[antlr-interest] syntactic predicates and exceptions

Gerrit E.G. Hobbelt Ger.Hobbelt at bermuda-holding.com
Thu Oct 20 17:24:13 PDT 2005


From: "Ric Klaren" <ric.klaren at gmail.com>
> With antlr3 it's just a matter of putting in different codegeneration
> templates to tweak the code generated, so accomodating either option
> should not be a big problem. Some extra suppor (or changes to) classes
> in the runtime might also be required.
>
> For C codegen in v3 using ifs was easily implemented in the templates
only.

I'm glad to hear that as I try to follow this argument (in which I lean
towards Nigel's opinion).


Besides that, I am probably one of those blokes not particularly interested
in an ANTLR IDE (call me 'old fashioned') and who likes the fact that, while
applying a wee bit of grey matter, you can easily track/debug ANTLR
generated code.
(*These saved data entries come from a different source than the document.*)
-- ==== Sys2Proof/Machine/Switch.lean ====
section
/-! DEFINITION. Switch: slices and VF switches (R333 to R335, R339), the scratchpad scrub and the cluster-memory fill (R209,
R213, R247), and the effect of a SPLIT at a slice end (R368). -/
namespace Sys2Proof.Machine

/-! ## SPLIT (R368) -/

/-- What a core holds for a context goes to another core: completions, reservations, trap deliveries, and its place in the pull
queue (R173). -/
def State.moveBeside (s : State) (v i from_ to_ : Nat) : State :=
  let w := Who.ctx v i
  let k := s.core from_
  let pulled (q : Nat × Nat × Nat) : Bool := q.1 = v && q.2.1 = i
  let s1 := s.setCore from_ { k with
    held := k.held.filter fun e => e.who ≠ w
    reserved := k.reserved.filter fun e => e.1 ≠ w
    deliveries := k.deliveries.filter fun d => d ≠ .parked v i
    pulls := k.pulls.filter fun q => !pulled q }
  let k2 := s1.core to_
  s1.setCore to_ { k2 with
    held := k2.held ++ (k.held.filter fun e => e.who = w).map fun e => { e with core := to_ }
    reserved := k2.reserved ++ k.reserved.filter fun e => e.1 = w
    deliveries := k2.deliveries ++ k.deliveries.filter fun d => d = .parked v i
    pulls := k2.pulls ++ k.pulls.filter pulled }

/-- Whether a line may move now: the context L2 that takes it has room or a free write-back buffer (R309), and no operation of
its context is in flight (R130, R310). -/
def State.mayMove (s : State) (v i to_ : Nat) : Bool :=
  s.l2Admits (clusterOf to_) (l2Set v i) && match s.placeOf v i with
    | some (.l1 c w) => !s.inOperation c w
    | _ => true

/-- A context's line moves to another core's cluster and waits there in the context L2, what its core held for it follows, and
its partial command is abandoned; one that may not move yet stays. A line in its memory copy, or on its way there, is redirected
when it is next fetched. -/
def State.moveLine (s : State) (v i from_ to_ : Nat) : State :=
  match s.placeOf v i, s.lineOf v i with
  | some (.l1 _ _), some l | some (.l2 _), some l =>
    if !s.mayMove v i to_ then s
    else
      let s1 := ((s.abandon from_ (.ctx v i)).removeLine v i).unqueue from_ v i
      ((s1.moveBeside v i from_ to_).enterL2 (clusterOf to_) v i (s.redirected v to_ l)).count v 0x21 1
  | _, _ => s.moveBeside v i from_ to_

/-- The lines that a SPLIT has left in an L1 or L2 of the departed half, each with that core and the one it belongs to. -/
def State.strays (s : State) : List (Nat × Nat × Nat × Nat) :=
  s.ctxs.filterMap fun e =>
    let v := e.1 / 2 ^ 40
    let i := e.1 % 2 ^ 40
    match e.2.place, s.lineOf v i with
    | .l1 _ _, some l | .l2 _, some l =>
      if s.pcore v l.ccore.toNat ≠ s.ccoreOf v l then some (v, i, s.pcore v l.ccore.toNat, s.ccoreOf v l) else none
    | _, _ => none

/-- The first of them that may move now moves. -/
def strayMove (s : State) : Out :=
  match s.strays.find? fun e => s.mayMove e.1 e.2.1 e.2.2.2 with
  | none => .next s
  | some (v, i, from_, to_) => .next (s.moveLine v i from_ to_)

/-- The contexts of a partition's VFs whose line is not in a packet and has ccore in the upper half: their logical number less
the half. -/
def State.leaving (s : State) (n : Nat) : List (Nat × Nat × Nat) :=
  let half := nodeCores n / 2
  s.ctxs.filterMap fun e =>
    let v := e.1 / 2 ^ 40
    let i := e.1 % 2 ^ 40
    match e.2.place, s.lineOf v i with
    | .flight, _ | .retired, _ | _, none => none
    | _, some l => if s.nodeOf v = n && half ≤ l.ccore.toNat then some (v, i, l.ccore.toNat - half) else none

/-- A partition splits: its VFs stay in child 2n, every line of the departing half moves, or, where an operation of its context is
in flight or no L2 can take it, moves later and issues nothing meanwhile; packets on their way there are redirected; child 2n + 1
starts with no VF. -/
def State.applySplit (s : State) (n : Nat) (p : Part) : State :=
  let half := nodeCores n / 2
  let moved := (s.leaving n).foldl (fun s e =>
    s.moveLine e.1 e.2.1 (physicalCore n (e.2.2 + half)) (physicalCore n e.2.2)) s
  { moved with
    packets := moved.packets.map fun q =>
      if s.nodeOf q.vf = n && half ≤ q.dst then { q with dst := q.dst - half } else q
    vfs := moved.vfs.map fun e => if e.2.node = n then (e.1, { e.2 with node := 2 * n }) else e
    parts := ((moved.parts.erase n).set (2 * n) { p with split := false }).set (2 * n + 1) Part.idle
    platform := { moved.platform with bindings := moved.platform.bindings.filter fun b => b.1 ≠ n } }

/-! ## The end of a slice (R333, R335, R339) -/

/-- Slice length in ticks; 0 is read as 1,000,000 (R334). -/
def Vf.sliceLen (x : Vf) : Nat := if x.slice = 0 then 1000000 else x.slice

/-- The VF that takes the next slice: the first in rank among those with work, the lowest number of several. -/
def State.firstRank (s : State) (node : Nat) : Option Nat :=
  (s.workers node).foldl (fun best v =>
    match best with
    | none => some v
    | some b =>
      match s.vfRank v, s.vfRank b with
      | some x, some y => if x.better y then some v else some b
      | _, _ => some b) none

/-- The walks of a core's contexts under way when another VF takes it (R349). -/
def State.switchWalks (s : State) (c : Nat) : State :=
  let cl := clusterOf c
  let k := s.cluster cl
  if k.walks.all fun w => w.core ≠ c then s
  else s.setCluster cl { k with walks := k.walks.map fun w => if w.core = c then { w with switched := true } else w }

/-- A VF takes a core: where another VF held it a switch begins, and the micro-TLB entries of every way go (R348). -/
def State.takeCore (s : State) (v c : Nat) : State :=
  let k := s.core c
  if k.resident = some v then s
  else if k.resident.isNone then s.setCore c { k with resident := some v }
  else (s.switchWalks c).setCore c { k with
    resident := some v, switchAt := some s.cycle, scrubDue := true, scrubUntil := none, tlb := [] }

/-- A VF takes a cluster: its cores, and the fill of its memory where one of them switches. -/
def State.takeCluster (s : State) (v cl : Nat) : State :=
  let cores := (List.range 16).map fun j => 16 * cl + j
  let switches := cores.any fun c => (s.core c).resident.any fun x => x ≠ v
  let s1 := cores.foldl (fun s c => s.takeCore v c) s
  if switches then
    let k := s1.cluster cl
    s1.setCluster cl { k with fillDue := true, fillUntil := none }
  else s1

/-- A VF takes a partition for a slice. -/
def State.giveSlice (s : State) (node v : Nat) (p : Part) : State :=
  let s1 := if p.resident = some v then s
    else (List.range (nodeClusters node)).foldl (fun s k => s.takeCluster v (physicalCluster node k)) s
  { s1 with parts := s1.parts.set node { p with
      resident := some v, sliceEnd := s.tick + (s.vf v).sliceLen, gained := 0 } }

/-- The account of the VF that held the slice grows by the cycles it delivered. -/
def State.creditSlice (s : State) (p : Part) : State :=
  match p.resident with
  | none => s
  | some v => s.setVf v { s.vf v with account := (s.vf v).account + p.gained }

/-- The next slice of a partition: of the first in rank, else of the VF that holds it. -/
def State.nextSlice (s : State) (node : Nat) : State :=
  match s.parts.find node with
  | none => s
  | some p =>
    match s.firstRank node, p.resident with
    | some v, _ => s.giveSlice node v p
    | none, some v => s.giveSlice node v p
    | none, none => s

/-- Whether a partition's slice ends now: its tick has come, or no VF holds it and one has work, or a SPLIT waits. -/
def State.sliceDue (s : State) (node : Nat) (p : Part) : Bool :=
  match p.resident with
  | some _ => p.sliceEnd ≤ s.tick
  | none => p.split || !(s.workers node).isEmpty

/-- SLICE_END (R333, R335, R339, R368, R383). -/
def execSliceEnd (node : Nat) (s : State) : Out :=
  match s.parts.find node with
  | none => .next s
  | some p =>
    if !s.sliceDue node p then .next s
    else
      let s1 := (s.creditSlice p).noteWork node
      let p1 := { (s1.parts.get node p) with gained := 0 }
      let s2 : State := { s1 with parts := s1.parts.set node p1 }
      .next (if p1.split then (s2.applySplit node p1).nextSlice (2 * node) else s2.nextSlice node)

/-! ## The switch on a core (R339) -/

/-- The outgoing lines of a core, handlers among them. -/
def State.outgoing (s : State) (c : Nat) : List (Nat × Slot) :=
  let k := s.core c
  k.ways.filter fun e => k.resident ≠ some e.2.line.vfid.toNat

/-- VF_SWITCH_SWEEP (R339 step 2): from the 32nd cycle on, the first outgoing line in way order that is not pinned. -/
def execVfSwitchSweep (core : Nat) (s : State) : Out :=
  match (s.core core).switchAt with
  | none => .next s
  | some t =>
    if s.cycle < t + 32 then .next s
    else
      match (s.outgoing core).find? fun e => e.1 < 60 && !s.pinned core e.1 e.2 with
      | none => .next s
      | some (w, _) => .next (s.evict core w)

/-- The commands that Millstones have accepted and not completed (R230, R244). -/
def State.accepted (s : State) : List Cmd :=
  s.clusters.flatMap fun e =>
    e.2.held.map RowHold.cmd ++ e.2.queues.filter fun c => c.port = portMm && c.seq.isSome

/-- Whether the advance that a held command waits to make is of a ring at a place (R244). -/
def State.heldRing (s : State) (h : RowHold) (p : Loc → Bool) : Bool :=
  h.waits && ((ringOf h.ring).bind fun r => s.ringPlace h.cmd (h.cmd.receiver (s.execCluster h.cmd) h.row) r).any p

/-- Whether a command that a Millstone has accepted for an outgoing VF, any but the incoming `v`, reads or writes a place (R247). Where
`v` takes the core back while a clearing from its own leaving is still due, that clearing does not wait for the commands of `v`: DESIGN
CHOICE (log 102). -/
def State.heldTouches (s : State) (v : Nat) (p : Loc → Bool) : Bool :=
  (s.accepted.any fun c => c.vf ≠ v && s.cmdTouches c p)
    || s.clusters.any fun e => e.2.held.any fun h => h.cmd.vf ≠ v && s.heldRing h p

/-- Whether a posted write or a fill of an outgoing VF is still on its way to a place. -/
def State.writesComing (s : State) (v : Nat) (p : Loc → Bool) : Bool :=
  (s.cores.any fun e => e.2.stores.any fun x => x.vf ≠ v && p x.loc) || s.fills.any fun f => f.who.vf ≠ v && p f.loc

def inScratch (c : Nat) : Loc → Bool
  | .scratch k _ => k = c
  | _ => false

def inCluster (cl : Nat) : Loc → Bool
  | .cluster k _ => k = cl
  | _ => false

/-- The data part of a scratchpad is cleared, the handle table undefined, and the core's local format context reset (R207,
R209, R228). -/
def State.scrubCore (s : State) (c : Nat) : State :=
  let cl := clusterOf c
  let k := s.core c
  let x := s.cluster cl
  let s1 := s.setCore c { k with
    handles := [], scrubDue := false, switchAt := none, scrubUntil := some (s.cycle + 128) }
  let s2 := s1.setCluster cl { x with fmts := x.fmts.erase (c % 16) }
  let s3 : State := { s2 with mem := s2.mem.zeroFill (scratchKey c 0) handleTableFrom }
  s3.wake (.scratch c 0) handleTableFrom (wokenByWrite (.scratch c 0) handleTableFrom true false)

/-- SCRATCHPAD_SCRUB (R209, R247): once the last outgoing line has left and nothing of the outgoing VF still reaches it. -/
def execScratchpadScrub (core : Nat) (s : State) : Out :=
  match (s.core core).resident with
  | none => .next s
  | some v =>
    if (s.core core).scrubDue && (s.outgoing core).isEmpty && !s.writesComing v (inScratch core)
        && !s.heldTouches v (inScratch core) then .next (s.scrubCore core)
    else .next s

/-- SCRATCHPAD_SCRUB_END (R209). -/
def execScratchpadScrubEnd (core : Nat) (s : State) : Out :=
  let k := s.core core
  if k.scrubUntil.any fun t => t ≤ s.cycle then .next (s.setCore core { k with scrubUntil := none }) else .next s

/-! ## The cluster-memory fill (R211 to R213) -/

/-- Bytes of a bank. -/
def bankBytes : Nat := 65536

/-- A bank of a cluster's memory is zero-filled, with FE full. -/
def State.fillBank (s : State) (cl b : Nat) : State :=
  let s1 : State := { s with mem := s.mem.zeroFill (clusterKey cl (bankBytes * b)) bankBytes }
  let loc := Loc.cluster cl (bankBytes * b)
  s1.wake loc bankBytes (wokenByWrite loc bankBytes true false)

/-- The banks of a cluster that some VF keeps. -/
def Cluster.kept (k : Cluster) : BitVec 32 := k.banks.foldl (fun m e => m ||| e.2) 0

/-- Every bank that is not kept. -/
def State.fillShared (s : State) (cl : Nat) : State :=
  (List.range 32).foldl (fun s b => if (s.cluster cl).kept.getLsbD b then s else s.fillBank cl b) s

/-- CLUSTER_MEMORY_FILL (R213, R247): once no outgoing line is left in the cluster's context L1s and nothing of an outgoing
VF still reaches its memory. -/
def execClusterMemoryFill (cl : Nat) (s : State) : Out :=
  let k := s.cluster cl
  let cores := (List.range 16).map fun j => 16 * cl + j
  match (s.core (16 * cl)).resident with
  | none => .next s
  | some v =>
    if k.fillDue && cores.all (fun c => (s.outgoing c).isEmpty) && !s.writesComing v (inCluster cl)
        && !s.heldTouches v (inCluster cl) then
      let s1 := s.fillShared cl
      .next (s1.setCluster cl { s1.cluster cl with
        fillDue := false, fillUntil := if k.kept = BitVec.allOnes 32 then none else some (s.cycle + 1024) })
    else .next s

/-- CLUSTER_MEMORY_FILL_END (R213). -/
def execClusterMemoryFillEnd (cl : Nat) (s : State) : Out :=
  let k := s.cluster cl
  if k.fillUntil.any fun t => t ≤ s.cycle then .next (s.setCluster cl { k with fillUntil := none }) else .next s

end Sys2Proof.Machine
end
Try yacc-tables on for size instead, ESPECIALLY when you've
got something going on which might - the Gods forbid! - hint at a subtle bug
in the parser generator tool itself. Or some code generator anomaly which
didn't make into the documentation. Oh sure, stuff like that happens only to
crazy ol' me. Yeah, right.
And then there are the times when I need something that coughs up code
without *any* exceptions, maybe even written in such an arcane language
like, say, 'C' for some [embedded] product.


Bottom line: I suggest: cop out by offering both: generated code
- with exceptions at any location where they're handy codesize-wise (Antlr
On A Conditionals Diet(tm)), and
- without any, for those that need 'Low On Clockticks(tm)' Health Code With
Extra Fiber for high-performance and/or specific embedded environments (e.g.
where exceptions are severily frowned upon as per company policy).
Both versions do not need to be maintained by the same people, thus
spreading the workload. And, yes, I realize this adds to the complexity of
the antlr package as a whole. So be it.

I can't find another way to satisfy both 'groups' of developers, who have
partly contrasting goals (ease of readability/maintainability throughout
versus top performance of the end result: it's the application versus system
engineers hustle all over again)




It all reminds me about the good ol' days of PCCTS, which was/is able to
produce 'C' code without exceptions while you could write your grammar WITH
[some sort of] exceptions - I loved that! -, so if Ric has a way to somehow
rewrite those ANTLR exceptions to 'C' 'if' statements in the codegen
templates, I'd be all for it to go that way, no matter how 'complex' the
generated end result turns out to be.

Languages with exception support (java, C++, what-have-you) could then be
offered with two templates: one 'basic', which uses native exception
handling and puts 'clean, concise and readable' before utter parsing
performance, and another 'high perf' one, where exceptions are rewritten as
chunks of 'if's, etc., where looking at the code might be considered harmful
;-)
You could then delegate the maintenance of the 'high perf' templates to
those that need/want them anyway (embedded development, etc.), assuming the
majority prefers the 'Exceptions Included' package.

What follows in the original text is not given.